*** Block opens ***

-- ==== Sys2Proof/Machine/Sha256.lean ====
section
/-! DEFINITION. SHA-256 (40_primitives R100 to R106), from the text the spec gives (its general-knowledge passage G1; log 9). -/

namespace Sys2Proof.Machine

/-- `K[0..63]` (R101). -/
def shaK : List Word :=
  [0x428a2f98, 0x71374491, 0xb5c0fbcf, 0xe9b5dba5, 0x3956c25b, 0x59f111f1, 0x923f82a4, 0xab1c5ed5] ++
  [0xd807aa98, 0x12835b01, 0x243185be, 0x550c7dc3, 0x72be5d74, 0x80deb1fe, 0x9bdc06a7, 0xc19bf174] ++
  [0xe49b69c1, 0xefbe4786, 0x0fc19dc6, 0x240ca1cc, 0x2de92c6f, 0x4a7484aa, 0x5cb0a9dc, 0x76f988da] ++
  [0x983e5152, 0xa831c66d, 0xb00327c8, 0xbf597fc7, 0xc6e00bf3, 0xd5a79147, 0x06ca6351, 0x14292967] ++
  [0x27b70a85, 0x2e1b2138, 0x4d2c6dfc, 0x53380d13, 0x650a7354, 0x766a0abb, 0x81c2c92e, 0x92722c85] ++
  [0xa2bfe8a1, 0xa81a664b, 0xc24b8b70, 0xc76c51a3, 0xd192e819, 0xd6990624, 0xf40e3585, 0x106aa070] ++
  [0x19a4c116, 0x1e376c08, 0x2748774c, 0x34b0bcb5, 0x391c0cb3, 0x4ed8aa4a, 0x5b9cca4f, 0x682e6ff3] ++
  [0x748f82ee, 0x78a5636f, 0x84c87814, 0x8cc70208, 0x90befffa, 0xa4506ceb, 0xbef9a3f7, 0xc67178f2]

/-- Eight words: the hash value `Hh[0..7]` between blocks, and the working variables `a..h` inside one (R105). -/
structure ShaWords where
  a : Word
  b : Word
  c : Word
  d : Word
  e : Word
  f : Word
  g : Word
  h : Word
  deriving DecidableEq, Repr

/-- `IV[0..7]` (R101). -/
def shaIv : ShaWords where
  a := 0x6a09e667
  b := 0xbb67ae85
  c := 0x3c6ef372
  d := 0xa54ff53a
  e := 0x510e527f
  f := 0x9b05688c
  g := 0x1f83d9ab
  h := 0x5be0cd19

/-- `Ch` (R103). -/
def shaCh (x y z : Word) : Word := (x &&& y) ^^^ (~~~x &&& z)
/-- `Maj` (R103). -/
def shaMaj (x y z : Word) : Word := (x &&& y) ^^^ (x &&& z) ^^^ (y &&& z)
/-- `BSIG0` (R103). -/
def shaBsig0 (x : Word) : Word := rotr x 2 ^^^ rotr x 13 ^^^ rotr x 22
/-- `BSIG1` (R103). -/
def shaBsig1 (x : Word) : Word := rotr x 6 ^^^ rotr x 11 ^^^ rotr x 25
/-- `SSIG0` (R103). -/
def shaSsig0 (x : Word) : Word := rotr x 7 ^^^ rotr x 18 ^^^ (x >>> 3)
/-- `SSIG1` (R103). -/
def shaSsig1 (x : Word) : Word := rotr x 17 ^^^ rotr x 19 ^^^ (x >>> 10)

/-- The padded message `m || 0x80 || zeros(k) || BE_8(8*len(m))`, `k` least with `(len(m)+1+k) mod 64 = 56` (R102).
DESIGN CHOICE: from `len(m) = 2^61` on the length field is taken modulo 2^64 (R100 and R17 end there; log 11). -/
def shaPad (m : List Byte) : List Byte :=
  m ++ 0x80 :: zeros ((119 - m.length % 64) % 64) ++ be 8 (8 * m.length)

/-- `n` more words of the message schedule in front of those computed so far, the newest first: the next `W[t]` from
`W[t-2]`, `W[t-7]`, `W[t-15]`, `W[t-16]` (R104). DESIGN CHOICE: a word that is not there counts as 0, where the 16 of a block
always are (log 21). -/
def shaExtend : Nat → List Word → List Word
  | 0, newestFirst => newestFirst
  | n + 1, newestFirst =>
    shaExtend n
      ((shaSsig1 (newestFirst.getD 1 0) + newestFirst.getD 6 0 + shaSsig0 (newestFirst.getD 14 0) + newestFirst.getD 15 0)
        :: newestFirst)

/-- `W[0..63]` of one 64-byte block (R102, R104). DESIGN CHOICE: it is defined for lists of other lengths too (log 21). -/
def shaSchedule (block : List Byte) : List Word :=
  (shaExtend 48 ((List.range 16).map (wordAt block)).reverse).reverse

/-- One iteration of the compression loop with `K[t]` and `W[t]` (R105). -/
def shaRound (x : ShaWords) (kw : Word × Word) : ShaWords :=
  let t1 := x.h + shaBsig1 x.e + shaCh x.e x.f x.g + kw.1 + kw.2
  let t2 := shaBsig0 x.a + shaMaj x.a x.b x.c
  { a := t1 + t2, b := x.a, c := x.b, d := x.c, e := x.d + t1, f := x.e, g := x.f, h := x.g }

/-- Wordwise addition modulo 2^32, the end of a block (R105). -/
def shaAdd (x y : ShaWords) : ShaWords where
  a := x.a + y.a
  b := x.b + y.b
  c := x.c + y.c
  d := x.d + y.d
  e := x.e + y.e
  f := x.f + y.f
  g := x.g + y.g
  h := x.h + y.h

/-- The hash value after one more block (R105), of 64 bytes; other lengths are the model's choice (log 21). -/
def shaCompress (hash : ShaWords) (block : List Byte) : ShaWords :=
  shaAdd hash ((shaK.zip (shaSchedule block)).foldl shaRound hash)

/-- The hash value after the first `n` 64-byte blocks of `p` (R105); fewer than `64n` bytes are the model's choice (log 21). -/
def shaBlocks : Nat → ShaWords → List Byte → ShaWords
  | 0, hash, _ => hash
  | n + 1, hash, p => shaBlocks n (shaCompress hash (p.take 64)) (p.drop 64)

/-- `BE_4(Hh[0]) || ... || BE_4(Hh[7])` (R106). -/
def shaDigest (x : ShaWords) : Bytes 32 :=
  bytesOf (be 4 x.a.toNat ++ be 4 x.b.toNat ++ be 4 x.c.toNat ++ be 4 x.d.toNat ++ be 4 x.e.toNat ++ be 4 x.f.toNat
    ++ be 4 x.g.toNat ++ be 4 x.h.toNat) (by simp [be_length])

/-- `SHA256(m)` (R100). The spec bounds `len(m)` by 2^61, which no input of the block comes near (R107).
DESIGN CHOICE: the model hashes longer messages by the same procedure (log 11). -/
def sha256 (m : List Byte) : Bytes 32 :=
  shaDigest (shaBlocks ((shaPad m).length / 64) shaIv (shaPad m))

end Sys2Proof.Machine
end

*** Block closes ***

### [DIRECTIONS]
Could you restate word for word the lines above, from the one that contains "def shaPad (m" through the one that contains "let t2 := shaBsig0 x.a + shaMaj x.a x.b x.c", and no others?

### [ANSWER TO THE PROBLEM]
def shaPad (m : List Byte) : List Byte :=
  m ++ 0x80 :: zeros ((119 - m.length % 64) % 64) ++ be 8 (8 * m.length)

/-- `n` more words of the message schedule in front of those computed so far, the newest first: the next `W[t]` from
`W[t-2]`, `W[t-7]`, `W[t-15]`, `W[t-16]` (R104). DESIGN CHOICE: a word that is not there counts as 0, where the 16 of a block
always are (log 21). -/
def shaExtend : Nat → List Word → List Word
  | 0, newestFirst => newestFirst
  | n + 1, newestFirst =>
    shaExtend n
      ((shaSsig1 (newestFirst.getD 1 0) + newestFirst.getD 6 0 + shaSsig0 (newestFirst.getD 14 0) + newestFirst.getD 15 0)
        :: newestFirst)

/-- `W[0..63]` of one 64-byte block (R102, R104). DESIGN CHOICE: it is defined for lists of other lengths too (log 21). -/
def shaSchedule (block : List Byte) : List Word :=
  (shaExtend 48 ((List.range 16).map (wordAt block)).reverse).reverse

/-- One iteration of the compression loop with `K[t]` and `W[t]` (R105). -/
def shaRound (x : ShaWords) (kw : Word × Word) : ShaWords :=
  let t1 := x.h + shaBsig1 x.e + shaCh x.e x.f x.g + kw.1 + kw.2
  let t2 := shaBsig0 x.a + shaMaj x.a x.b x.c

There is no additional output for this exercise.